What you are asked to do -> In the entries below, count every line containing "slot". Return the number and nothing else.

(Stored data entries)
━━━━━━━━━━━━━━━━━━━━
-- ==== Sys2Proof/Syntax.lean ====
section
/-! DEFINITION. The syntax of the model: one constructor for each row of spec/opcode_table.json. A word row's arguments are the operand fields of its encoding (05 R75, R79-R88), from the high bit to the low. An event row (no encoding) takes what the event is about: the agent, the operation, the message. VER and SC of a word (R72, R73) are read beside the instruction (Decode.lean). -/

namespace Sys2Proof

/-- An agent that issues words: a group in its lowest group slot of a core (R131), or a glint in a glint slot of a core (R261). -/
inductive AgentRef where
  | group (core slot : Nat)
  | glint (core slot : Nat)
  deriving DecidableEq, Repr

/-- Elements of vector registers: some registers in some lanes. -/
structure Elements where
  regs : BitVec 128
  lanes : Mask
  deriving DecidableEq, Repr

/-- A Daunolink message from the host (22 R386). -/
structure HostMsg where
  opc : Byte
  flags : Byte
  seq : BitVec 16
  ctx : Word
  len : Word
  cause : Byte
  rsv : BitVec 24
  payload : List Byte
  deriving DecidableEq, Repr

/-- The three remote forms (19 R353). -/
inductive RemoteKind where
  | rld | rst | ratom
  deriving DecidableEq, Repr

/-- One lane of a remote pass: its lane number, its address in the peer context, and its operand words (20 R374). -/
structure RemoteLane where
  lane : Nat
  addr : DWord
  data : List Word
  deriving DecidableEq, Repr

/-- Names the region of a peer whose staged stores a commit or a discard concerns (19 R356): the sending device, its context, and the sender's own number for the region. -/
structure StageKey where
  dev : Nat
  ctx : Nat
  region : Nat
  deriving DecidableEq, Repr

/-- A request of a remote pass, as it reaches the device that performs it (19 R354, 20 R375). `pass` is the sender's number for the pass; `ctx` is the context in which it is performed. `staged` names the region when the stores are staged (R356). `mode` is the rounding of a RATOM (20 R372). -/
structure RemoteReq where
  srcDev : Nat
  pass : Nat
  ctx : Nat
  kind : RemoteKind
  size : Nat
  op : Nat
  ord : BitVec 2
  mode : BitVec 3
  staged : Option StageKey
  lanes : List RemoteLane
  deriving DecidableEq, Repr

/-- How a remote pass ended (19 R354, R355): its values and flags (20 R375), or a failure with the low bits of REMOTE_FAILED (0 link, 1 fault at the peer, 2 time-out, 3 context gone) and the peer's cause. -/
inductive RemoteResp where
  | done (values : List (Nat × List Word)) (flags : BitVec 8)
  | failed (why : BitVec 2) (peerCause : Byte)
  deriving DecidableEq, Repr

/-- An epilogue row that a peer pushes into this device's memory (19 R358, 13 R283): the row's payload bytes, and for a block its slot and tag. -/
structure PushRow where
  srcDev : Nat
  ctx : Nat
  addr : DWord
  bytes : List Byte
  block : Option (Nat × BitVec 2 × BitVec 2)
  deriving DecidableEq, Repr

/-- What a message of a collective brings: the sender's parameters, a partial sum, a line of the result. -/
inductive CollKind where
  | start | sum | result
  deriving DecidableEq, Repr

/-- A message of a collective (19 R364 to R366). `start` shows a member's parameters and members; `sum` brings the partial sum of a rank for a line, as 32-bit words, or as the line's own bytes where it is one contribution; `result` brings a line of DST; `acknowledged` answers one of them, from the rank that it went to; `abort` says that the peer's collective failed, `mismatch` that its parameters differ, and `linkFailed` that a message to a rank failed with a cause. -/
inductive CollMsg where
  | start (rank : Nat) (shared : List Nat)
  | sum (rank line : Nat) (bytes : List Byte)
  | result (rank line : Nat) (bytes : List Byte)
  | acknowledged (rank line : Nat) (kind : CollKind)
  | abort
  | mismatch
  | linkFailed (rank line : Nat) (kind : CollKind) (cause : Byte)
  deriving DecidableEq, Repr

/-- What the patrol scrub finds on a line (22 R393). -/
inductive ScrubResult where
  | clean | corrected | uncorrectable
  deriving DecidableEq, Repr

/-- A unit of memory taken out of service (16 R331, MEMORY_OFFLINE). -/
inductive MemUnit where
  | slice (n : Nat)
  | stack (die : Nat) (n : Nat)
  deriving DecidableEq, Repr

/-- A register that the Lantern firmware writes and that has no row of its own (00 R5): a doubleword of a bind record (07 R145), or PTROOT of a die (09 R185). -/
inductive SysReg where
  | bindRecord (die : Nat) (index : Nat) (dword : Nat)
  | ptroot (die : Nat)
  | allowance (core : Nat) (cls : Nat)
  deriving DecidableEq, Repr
━━━━━━━━━━━━━━━━━━━━
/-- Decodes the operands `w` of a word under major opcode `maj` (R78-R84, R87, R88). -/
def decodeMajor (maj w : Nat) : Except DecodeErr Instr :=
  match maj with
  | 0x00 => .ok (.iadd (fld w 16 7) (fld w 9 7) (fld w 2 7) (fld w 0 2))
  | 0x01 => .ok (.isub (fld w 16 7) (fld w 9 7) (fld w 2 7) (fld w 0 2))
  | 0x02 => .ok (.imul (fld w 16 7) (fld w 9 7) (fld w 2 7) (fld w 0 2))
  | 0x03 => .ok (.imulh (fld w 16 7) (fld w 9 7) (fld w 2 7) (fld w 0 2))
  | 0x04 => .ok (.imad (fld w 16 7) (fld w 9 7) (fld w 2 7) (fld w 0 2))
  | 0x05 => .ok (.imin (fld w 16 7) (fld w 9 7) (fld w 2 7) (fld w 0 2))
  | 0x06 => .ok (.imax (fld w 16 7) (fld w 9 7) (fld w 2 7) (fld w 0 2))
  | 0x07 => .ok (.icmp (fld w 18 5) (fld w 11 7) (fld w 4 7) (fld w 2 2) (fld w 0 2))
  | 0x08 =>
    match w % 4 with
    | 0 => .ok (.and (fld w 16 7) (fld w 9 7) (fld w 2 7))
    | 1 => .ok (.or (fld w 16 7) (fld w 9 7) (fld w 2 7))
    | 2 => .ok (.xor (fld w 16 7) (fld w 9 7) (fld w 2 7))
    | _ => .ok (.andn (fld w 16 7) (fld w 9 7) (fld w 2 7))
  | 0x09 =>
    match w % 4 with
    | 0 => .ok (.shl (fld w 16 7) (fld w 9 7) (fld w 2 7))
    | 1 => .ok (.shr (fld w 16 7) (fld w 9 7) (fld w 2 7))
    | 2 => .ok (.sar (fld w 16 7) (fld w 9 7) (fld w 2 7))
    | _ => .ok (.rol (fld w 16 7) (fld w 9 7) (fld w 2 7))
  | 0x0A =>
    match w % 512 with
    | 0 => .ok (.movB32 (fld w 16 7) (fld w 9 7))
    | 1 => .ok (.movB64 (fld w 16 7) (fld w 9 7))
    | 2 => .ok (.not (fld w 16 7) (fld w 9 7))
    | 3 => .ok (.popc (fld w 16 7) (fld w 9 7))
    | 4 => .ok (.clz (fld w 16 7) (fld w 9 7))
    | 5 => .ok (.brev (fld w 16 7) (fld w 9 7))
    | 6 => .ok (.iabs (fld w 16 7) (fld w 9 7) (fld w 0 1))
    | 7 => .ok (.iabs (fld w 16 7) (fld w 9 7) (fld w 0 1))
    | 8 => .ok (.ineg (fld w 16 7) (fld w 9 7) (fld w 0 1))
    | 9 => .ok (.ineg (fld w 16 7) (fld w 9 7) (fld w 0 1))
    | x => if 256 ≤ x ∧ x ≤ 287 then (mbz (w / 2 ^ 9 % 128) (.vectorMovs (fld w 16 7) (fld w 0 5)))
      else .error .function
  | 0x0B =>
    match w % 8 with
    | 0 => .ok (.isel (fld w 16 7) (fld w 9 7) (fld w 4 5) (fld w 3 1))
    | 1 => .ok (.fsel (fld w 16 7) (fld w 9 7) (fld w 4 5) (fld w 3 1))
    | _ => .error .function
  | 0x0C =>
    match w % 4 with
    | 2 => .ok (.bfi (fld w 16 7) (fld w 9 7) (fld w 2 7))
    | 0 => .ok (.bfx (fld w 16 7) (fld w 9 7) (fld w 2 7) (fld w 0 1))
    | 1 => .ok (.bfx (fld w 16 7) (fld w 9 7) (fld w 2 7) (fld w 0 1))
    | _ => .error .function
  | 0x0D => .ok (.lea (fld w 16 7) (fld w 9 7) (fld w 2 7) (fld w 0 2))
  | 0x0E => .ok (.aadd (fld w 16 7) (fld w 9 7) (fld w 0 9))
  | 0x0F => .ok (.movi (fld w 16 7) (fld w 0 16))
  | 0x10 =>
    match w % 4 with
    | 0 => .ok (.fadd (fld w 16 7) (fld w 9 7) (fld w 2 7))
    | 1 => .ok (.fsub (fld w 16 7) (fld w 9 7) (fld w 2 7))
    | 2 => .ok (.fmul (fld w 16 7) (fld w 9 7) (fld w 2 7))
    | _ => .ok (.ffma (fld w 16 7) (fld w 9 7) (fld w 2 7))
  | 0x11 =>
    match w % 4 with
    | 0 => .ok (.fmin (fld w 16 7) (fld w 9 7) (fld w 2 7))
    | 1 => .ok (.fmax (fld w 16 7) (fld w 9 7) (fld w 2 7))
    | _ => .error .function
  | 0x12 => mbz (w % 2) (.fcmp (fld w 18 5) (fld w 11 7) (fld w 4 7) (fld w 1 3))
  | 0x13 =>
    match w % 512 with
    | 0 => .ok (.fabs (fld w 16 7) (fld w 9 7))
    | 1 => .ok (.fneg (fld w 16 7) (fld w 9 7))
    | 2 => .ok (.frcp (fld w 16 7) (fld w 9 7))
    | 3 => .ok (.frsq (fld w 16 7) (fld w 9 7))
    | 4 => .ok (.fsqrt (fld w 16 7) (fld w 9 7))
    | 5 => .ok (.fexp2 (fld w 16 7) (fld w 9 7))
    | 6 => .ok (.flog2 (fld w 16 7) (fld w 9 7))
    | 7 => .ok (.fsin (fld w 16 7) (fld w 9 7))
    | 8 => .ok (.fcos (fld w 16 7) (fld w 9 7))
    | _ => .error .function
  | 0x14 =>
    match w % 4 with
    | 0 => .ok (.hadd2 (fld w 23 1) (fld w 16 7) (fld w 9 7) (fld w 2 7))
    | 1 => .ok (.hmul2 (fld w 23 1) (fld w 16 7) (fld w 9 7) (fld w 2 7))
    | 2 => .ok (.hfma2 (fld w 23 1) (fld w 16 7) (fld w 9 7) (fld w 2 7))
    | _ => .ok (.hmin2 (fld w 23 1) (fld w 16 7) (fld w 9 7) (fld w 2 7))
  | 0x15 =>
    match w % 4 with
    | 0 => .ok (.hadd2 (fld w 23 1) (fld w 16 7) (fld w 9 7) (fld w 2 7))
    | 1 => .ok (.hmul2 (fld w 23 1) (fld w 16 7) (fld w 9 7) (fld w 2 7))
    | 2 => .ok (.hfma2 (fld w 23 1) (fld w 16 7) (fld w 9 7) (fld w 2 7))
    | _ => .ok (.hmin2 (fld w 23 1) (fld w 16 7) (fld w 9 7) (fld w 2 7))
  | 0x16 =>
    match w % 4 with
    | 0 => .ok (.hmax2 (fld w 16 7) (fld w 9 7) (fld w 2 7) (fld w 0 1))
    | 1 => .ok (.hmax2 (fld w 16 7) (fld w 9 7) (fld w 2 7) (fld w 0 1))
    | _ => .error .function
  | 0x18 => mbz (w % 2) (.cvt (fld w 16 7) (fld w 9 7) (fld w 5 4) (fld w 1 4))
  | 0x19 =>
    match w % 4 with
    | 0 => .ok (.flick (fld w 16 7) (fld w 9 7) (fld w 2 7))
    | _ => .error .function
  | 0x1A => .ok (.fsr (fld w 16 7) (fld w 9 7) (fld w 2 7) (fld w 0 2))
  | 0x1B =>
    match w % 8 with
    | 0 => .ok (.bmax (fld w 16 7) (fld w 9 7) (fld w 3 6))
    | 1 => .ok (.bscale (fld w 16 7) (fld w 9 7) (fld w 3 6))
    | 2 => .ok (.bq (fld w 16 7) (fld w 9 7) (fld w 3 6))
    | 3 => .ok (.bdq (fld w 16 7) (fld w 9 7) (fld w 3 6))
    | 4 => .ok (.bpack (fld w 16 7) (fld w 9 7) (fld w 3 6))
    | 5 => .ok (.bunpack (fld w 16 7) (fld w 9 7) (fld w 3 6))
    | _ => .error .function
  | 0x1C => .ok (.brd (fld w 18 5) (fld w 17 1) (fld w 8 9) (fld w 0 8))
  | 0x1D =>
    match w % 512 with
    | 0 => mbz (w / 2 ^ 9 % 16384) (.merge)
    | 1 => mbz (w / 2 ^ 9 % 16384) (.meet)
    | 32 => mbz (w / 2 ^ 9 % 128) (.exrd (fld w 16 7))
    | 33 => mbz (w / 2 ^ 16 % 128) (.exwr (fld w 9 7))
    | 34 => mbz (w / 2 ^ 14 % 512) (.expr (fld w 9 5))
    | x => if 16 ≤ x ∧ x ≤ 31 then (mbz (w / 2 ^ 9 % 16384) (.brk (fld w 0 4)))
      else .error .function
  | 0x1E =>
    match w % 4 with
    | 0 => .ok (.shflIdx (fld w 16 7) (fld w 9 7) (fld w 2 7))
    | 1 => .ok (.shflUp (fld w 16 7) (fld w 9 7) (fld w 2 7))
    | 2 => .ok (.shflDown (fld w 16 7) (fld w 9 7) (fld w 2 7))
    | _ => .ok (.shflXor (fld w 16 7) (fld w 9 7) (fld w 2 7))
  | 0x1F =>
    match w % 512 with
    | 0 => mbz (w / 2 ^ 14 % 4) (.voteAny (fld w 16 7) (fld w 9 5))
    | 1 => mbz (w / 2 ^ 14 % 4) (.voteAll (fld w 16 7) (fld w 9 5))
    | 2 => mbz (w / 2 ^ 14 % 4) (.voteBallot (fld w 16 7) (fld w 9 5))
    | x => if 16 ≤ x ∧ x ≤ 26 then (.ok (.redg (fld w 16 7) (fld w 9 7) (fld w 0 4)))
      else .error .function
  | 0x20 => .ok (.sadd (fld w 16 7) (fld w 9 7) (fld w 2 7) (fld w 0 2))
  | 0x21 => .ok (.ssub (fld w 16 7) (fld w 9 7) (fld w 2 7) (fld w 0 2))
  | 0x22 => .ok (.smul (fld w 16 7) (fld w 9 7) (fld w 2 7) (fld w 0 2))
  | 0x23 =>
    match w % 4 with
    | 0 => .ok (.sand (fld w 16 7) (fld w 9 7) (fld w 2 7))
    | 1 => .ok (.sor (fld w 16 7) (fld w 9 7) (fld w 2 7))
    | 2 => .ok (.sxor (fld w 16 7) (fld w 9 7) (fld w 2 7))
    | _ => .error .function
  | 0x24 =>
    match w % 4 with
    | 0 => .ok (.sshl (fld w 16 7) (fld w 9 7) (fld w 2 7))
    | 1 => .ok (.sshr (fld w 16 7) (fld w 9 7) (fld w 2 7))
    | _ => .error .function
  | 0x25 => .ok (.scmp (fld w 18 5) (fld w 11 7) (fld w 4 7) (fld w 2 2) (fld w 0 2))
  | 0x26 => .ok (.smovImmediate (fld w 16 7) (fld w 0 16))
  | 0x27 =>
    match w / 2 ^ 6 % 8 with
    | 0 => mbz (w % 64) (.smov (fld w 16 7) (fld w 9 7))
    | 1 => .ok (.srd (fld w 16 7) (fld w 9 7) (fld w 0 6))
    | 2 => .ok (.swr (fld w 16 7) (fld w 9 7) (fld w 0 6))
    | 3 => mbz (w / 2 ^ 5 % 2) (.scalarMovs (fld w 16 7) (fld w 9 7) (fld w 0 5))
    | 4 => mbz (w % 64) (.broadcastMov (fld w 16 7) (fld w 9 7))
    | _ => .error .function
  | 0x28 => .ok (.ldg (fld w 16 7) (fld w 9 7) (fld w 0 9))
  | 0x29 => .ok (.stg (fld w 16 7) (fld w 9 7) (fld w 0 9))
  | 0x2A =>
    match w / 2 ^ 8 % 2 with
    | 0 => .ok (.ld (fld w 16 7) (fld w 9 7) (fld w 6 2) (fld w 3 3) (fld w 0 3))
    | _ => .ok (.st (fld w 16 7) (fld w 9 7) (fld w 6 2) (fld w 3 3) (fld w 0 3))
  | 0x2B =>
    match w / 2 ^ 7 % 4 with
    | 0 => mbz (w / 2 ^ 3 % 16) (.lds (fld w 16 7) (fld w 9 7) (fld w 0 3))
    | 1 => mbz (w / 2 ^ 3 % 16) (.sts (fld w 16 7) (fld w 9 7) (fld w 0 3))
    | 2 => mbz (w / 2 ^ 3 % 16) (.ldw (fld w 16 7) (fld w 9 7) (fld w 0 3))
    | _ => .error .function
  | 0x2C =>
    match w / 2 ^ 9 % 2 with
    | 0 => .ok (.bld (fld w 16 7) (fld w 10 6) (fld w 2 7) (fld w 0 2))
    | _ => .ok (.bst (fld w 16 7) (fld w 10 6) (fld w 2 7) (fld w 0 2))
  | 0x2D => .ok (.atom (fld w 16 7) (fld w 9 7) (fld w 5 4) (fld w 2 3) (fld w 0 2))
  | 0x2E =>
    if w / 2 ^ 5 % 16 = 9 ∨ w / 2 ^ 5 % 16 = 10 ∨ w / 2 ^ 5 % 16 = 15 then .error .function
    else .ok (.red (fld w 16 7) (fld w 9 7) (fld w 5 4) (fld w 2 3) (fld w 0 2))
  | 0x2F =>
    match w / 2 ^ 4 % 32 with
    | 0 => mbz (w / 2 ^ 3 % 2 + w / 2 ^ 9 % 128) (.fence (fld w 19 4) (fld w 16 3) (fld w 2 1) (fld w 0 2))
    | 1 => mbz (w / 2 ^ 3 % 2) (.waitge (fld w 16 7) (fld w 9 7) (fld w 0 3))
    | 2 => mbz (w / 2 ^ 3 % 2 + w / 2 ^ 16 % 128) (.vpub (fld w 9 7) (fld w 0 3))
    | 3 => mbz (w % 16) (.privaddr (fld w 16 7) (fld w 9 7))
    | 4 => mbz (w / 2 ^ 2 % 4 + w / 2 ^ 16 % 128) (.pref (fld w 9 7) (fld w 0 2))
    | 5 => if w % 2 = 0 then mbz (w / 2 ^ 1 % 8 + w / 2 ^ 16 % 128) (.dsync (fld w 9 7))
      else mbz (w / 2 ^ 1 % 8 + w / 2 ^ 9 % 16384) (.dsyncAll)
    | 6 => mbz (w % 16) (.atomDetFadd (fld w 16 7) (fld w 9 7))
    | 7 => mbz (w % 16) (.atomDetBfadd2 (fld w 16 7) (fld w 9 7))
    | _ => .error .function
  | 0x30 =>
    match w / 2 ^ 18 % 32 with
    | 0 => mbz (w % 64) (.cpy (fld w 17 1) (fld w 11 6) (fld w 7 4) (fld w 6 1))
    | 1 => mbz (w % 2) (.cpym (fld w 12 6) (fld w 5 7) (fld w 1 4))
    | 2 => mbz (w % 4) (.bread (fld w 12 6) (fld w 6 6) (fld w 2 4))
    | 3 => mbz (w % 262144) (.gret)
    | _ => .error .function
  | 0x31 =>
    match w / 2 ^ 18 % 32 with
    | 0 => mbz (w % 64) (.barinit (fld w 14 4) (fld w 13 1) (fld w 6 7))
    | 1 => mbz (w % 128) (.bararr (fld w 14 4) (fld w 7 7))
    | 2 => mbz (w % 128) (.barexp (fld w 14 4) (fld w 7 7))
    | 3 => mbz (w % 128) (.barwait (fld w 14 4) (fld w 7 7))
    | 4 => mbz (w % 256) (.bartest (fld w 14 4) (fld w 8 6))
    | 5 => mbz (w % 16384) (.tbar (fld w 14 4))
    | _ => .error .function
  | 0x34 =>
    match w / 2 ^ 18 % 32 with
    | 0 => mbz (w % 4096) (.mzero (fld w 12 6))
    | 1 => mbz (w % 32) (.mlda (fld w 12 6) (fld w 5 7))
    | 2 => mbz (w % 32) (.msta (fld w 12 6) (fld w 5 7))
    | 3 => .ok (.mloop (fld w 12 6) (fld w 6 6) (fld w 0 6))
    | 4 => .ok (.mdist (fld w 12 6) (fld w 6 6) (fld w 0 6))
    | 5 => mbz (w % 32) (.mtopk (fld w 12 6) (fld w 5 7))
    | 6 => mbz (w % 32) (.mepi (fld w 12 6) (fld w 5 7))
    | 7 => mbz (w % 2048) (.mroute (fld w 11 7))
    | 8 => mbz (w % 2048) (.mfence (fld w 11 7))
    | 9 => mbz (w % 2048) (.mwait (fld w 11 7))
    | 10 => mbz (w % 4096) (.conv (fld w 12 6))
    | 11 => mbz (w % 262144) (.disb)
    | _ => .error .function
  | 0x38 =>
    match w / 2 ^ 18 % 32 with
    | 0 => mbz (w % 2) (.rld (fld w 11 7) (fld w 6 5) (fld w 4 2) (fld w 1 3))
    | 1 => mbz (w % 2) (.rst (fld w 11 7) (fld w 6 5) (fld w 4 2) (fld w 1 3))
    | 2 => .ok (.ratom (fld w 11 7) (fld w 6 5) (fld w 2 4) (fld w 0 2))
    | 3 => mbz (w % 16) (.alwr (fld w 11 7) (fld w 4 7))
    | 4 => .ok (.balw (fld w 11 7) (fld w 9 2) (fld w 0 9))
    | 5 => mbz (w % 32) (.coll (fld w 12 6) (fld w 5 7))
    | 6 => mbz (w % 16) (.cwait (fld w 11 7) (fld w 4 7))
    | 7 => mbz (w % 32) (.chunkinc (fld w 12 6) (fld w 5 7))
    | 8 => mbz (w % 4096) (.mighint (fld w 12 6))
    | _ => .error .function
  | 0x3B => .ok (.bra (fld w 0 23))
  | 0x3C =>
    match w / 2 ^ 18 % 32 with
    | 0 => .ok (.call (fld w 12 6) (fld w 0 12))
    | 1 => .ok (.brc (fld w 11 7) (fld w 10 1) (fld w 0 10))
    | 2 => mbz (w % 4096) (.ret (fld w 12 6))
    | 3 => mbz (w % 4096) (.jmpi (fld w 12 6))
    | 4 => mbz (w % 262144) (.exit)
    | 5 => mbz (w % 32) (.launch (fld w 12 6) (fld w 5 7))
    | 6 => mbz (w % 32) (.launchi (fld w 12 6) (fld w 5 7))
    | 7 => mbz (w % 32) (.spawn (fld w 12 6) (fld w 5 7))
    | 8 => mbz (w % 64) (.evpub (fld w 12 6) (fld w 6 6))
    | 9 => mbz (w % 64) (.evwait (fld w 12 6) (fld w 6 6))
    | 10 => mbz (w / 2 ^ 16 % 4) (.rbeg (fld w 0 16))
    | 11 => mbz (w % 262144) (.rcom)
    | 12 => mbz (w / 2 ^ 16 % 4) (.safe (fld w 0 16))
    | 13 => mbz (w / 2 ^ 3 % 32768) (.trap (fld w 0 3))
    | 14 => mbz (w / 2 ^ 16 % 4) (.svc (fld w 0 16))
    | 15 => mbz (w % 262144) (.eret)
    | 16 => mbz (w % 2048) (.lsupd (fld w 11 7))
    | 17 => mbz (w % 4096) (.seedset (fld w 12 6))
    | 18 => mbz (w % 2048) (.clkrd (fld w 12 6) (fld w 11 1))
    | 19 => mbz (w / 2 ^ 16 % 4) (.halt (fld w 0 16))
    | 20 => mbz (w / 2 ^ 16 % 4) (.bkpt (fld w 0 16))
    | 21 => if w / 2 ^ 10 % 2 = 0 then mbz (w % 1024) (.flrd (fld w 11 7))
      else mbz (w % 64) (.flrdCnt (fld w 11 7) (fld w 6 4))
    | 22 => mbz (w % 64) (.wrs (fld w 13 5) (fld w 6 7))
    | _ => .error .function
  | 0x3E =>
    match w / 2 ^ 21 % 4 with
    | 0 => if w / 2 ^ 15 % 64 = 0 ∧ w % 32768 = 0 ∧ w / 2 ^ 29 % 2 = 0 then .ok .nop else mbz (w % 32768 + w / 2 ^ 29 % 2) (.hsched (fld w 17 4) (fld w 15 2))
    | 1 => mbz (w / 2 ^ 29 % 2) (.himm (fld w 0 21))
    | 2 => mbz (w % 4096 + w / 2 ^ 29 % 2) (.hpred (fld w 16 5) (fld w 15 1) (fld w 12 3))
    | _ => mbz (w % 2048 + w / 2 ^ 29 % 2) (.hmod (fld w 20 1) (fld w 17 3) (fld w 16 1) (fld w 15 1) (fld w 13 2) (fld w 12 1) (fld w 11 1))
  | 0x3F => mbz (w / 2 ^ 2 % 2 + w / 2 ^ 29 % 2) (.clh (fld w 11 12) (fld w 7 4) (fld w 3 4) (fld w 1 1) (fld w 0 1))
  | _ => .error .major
━━━━━━━━━━━━━━━━━━━━
Exercise response -> 4